Collection entries
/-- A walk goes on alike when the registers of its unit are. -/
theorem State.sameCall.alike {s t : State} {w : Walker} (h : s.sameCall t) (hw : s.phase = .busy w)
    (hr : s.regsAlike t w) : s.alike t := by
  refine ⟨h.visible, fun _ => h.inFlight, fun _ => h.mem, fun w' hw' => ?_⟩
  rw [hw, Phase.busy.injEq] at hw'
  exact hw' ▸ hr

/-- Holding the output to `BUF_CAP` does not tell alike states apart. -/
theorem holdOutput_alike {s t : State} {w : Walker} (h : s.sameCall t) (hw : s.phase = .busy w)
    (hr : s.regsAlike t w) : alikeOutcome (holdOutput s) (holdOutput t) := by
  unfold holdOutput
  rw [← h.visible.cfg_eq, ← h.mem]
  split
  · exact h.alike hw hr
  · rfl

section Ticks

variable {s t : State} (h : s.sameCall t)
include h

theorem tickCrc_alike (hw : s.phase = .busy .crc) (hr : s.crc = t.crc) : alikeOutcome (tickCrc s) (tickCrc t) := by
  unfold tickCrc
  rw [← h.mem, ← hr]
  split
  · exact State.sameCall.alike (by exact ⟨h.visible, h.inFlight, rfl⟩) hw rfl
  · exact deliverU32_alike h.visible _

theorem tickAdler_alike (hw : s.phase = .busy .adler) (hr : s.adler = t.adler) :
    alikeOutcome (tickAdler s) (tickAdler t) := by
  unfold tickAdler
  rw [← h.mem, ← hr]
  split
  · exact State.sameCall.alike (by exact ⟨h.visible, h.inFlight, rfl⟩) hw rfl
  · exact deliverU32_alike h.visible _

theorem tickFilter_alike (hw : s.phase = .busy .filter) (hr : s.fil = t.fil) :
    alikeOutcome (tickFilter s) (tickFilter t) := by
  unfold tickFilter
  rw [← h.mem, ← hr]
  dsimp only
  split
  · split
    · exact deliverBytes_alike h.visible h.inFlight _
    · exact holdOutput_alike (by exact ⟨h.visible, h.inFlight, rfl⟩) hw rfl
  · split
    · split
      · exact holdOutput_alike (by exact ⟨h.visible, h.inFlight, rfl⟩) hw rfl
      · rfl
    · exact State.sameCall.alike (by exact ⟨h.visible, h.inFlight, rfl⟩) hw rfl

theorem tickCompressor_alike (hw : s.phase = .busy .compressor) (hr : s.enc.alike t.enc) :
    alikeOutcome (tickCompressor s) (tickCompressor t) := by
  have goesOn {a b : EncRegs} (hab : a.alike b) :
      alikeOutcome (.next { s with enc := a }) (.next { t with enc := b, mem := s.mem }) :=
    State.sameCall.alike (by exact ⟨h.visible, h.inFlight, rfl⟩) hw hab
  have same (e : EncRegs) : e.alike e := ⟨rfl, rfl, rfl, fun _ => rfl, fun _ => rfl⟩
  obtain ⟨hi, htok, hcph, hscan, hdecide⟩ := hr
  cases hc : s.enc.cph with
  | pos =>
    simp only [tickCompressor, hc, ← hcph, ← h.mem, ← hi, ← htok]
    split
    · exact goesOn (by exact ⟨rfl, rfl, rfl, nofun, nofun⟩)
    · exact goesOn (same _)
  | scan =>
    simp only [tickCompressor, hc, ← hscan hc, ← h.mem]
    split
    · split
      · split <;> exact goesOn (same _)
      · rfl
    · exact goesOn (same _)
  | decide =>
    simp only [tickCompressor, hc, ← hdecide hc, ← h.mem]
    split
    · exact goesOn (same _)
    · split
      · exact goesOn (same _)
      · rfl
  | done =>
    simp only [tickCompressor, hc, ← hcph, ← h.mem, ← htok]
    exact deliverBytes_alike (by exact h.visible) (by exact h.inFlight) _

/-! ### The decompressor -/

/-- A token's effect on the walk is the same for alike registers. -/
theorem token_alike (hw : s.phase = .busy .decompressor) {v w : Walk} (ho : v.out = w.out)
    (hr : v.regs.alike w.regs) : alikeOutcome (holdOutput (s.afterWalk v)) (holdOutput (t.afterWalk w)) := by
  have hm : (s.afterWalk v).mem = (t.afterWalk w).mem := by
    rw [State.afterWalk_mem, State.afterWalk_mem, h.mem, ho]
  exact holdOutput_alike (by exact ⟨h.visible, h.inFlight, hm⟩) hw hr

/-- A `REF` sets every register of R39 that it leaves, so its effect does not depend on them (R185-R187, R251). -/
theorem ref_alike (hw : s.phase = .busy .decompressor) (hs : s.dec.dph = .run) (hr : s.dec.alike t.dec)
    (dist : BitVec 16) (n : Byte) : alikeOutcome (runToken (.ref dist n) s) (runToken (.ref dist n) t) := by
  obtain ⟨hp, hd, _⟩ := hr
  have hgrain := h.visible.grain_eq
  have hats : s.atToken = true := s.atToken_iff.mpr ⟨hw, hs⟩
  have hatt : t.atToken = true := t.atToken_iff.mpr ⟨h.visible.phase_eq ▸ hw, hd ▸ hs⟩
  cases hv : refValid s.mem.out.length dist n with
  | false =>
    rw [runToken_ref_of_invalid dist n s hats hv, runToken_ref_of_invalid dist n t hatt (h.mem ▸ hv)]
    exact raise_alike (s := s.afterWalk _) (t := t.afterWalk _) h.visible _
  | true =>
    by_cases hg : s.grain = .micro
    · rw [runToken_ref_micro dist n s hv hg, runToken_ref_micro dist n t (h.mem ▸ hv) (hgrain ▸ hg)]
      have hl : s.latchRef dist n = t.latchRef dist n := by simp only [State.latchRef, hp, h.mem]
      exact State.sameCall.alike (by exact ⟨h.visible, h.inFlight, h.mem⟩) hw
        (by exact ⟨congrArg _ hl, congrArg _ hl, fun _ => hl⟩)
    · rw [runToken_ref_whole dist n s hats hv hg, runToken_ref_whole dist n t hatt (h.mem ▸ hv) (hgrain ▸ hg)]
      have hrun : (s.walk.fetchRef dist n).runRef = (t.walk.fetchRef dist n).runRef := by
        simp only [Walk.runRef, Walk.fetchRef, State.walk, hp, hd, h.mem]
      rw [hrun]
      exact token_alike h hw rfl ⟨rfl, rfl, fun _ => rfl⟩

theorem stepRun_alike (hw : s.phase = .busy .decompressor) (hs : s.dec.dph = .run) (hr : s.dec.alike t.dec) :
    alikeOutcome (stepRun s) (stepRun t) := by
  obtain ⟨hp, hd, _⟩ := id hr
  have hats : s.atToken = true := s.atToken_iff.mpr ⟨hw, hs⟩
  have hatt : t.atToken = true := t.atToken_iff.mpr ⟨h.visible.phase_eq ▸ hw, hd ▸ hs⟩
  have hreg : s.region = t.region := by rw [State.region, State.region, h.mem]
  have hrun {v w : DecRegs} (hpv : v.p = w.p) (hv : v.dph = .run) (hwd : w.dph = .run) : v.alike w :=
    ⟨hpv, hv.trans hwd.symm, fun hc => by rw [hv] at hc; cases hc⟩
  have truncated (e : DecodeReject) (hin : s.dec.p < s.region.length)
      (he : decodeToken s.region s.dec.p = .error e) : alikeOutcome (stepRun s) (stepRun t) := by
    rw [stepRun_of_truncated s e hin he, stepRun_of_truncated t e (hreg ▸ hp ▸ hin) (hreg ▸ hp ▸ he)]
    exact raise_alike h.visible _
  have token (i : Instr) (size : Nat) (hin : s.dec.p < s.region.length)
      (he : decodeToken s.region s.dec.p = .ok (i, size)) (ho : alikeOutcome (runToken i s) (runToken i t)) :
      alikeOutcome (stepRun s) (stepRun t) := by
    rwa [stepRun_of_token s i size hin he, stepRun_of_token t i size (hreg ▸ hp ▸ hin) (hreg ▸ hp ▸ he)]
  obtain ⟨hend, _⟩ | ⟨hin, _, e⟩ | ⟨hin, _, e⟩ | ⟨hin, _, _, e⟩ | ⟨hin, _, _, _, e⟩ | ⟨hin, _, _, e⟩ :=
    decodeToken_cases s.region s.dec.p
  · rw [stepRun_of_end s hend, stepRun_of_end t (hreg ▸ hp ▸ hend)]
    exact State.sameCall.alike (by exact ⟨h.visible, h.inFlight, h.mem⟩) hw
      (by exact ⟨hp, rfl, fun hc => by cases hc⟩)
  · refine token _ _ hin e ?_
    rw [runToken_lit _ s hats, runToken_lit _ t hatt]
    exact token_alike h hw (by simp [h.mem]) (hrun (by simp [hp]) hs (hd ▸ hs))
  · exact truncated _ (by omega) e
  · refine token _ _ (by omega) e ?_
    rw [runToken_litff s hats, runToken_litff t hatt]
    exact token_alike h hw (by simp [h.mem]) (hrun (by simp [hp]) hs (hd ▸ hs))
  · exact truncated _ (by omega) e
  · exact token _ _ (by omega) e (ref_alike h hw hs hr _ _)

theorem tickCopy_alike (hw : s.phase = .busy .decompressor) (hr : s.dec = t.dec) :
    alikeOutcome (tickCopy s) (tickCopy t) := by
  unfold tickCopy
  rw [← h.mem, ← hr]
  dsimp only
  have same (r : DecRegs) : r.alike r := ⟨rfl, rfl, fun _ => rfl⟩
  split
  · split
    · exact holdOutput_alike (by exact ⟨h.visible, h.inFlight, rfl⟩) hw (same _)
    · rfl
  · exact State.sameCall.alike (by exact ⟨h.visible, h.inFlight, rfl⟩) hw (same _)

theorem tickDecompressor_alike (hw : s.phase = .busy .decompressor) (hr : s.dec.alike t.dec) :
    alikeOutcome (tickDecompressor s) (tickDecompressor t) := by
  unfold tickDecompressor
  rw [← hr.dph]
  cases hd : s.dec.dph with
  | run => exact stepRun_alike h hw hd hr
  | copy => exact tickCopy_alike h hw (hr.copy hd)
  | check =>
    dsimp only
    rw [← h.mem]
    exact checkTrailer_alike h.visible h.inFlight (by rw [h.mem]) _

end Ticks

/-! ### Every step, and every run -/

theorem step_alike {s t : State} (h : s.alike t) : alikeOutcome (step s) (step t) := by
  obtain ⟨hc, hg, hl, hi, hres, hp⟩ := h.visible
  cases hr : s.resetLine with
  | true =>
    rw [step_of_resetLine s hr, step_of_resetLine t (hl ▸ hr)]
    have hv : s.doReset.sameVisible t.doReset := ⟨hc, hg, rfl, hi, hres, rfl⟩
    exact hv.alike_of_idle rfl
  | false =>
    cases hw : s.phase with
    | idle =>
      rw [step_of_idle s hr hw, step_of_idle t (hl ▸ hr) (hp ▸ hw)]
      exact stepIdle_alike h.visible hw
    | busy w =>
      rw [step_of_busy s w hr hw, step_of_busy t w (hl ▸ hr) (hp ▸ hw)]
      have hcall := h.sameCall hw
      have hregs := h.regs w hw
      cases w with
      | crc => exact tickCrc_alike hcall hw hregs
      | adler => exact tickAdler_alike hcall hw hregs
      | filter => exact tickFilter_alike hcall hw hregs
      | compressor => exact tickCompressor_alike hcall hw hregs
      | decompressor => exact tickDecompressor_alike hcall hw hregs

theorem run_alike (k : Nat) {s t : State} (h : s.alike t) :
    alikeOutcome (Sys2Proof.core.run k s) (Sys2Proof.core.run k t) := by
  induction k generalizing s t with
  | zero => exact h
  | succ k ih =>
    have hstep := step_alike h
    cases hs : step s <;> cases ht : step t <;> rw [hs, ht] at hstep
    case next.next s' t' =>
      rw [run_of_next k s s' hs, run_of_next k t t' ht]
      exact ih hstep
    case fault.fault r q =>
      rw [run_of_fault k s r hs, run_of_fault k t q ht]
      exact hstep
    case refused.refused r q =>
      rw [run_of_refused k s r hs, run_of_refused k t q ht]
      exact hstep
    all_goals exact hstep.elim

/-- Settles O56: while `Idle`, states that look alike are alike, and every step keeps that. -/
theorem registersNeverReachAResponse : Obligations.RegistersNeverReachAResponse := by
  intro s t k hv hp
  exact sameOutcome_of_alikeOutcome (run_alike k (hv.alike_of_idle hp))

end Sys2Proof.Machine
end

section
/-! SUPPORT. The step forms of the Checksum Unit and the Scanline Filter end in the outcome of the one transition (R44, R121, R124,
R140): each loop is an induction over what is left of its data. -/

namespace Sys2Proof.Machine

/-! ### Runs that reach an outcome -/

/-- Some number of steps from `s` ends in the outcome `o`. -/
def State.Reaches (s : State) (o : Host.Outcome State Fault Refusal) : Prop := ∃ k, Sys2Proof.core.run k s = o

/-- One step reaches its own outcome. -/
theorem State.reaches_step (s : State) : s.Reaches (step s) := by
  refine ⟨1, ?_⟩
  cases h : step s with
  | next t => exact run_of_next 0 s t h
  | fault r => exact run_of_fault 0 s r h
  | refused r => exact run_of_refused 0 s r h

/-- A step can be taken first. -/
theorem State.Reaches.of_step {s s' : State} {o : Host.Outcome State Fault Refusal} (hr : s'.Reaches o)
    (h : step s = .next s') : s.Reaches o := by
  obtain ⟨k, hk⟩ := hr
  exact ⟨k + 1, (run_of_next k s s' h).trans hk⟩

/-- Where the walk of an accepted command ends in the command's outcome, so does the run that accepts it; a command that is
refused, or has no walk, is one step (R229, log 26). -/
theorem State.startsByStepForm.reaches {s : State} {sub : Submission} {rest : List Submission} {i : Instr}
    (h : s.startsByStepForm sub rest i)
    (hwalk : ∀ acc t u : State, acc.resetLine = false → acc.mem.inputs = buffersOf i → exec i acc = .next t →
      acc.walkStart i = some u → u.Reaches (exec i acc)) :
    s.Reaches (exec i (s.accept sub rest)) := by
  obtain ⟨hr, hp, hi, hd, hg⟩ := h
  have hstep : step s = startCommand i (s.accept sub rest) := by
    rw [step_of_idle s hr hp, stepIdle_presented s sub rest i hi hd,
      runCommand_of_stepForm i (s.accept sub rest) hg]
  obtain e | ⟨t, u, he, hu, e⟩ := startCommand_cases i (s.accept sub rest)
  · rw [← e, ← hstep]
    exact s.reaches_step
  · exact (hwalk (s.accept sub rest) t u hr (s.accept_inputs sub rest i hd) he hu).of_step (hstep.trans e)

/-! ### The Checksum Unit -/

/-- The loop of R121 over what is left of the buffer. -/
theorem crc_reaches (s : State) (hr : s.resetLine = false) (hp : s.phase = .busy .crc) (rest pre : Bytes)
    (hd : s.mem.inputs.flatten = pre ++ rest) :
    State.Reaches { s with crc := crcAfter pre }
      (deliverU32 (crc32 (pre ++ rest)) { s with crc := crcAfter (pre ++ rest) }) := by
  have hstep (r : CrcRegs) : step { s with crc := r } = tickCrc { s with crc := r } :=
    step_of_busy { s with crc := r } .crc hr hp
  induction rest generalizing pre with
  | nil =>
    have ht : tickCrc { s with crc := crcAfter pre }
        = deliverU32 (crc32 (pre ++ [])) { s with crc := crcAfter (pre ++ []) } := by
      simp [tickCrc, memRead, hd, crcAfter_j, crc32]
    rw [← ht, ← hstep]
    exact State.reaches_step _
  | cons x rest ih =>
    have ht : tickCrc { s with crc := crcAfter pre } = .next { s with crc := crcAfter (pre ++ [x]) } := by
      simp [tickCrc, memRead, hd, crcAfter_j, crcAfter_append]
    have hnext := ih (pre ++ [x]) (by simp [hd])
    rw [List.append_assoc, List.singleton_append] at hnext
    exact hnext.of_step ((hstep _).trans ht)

- [WORK INSTRUCTIONS]: Look through the records and gather each line with the word "what".

- [EXERCISE SOLUTION]:
R140): each loop is an induction over what is left of its data. -/
/-- The loop of R121 over what is left of the buffer. -/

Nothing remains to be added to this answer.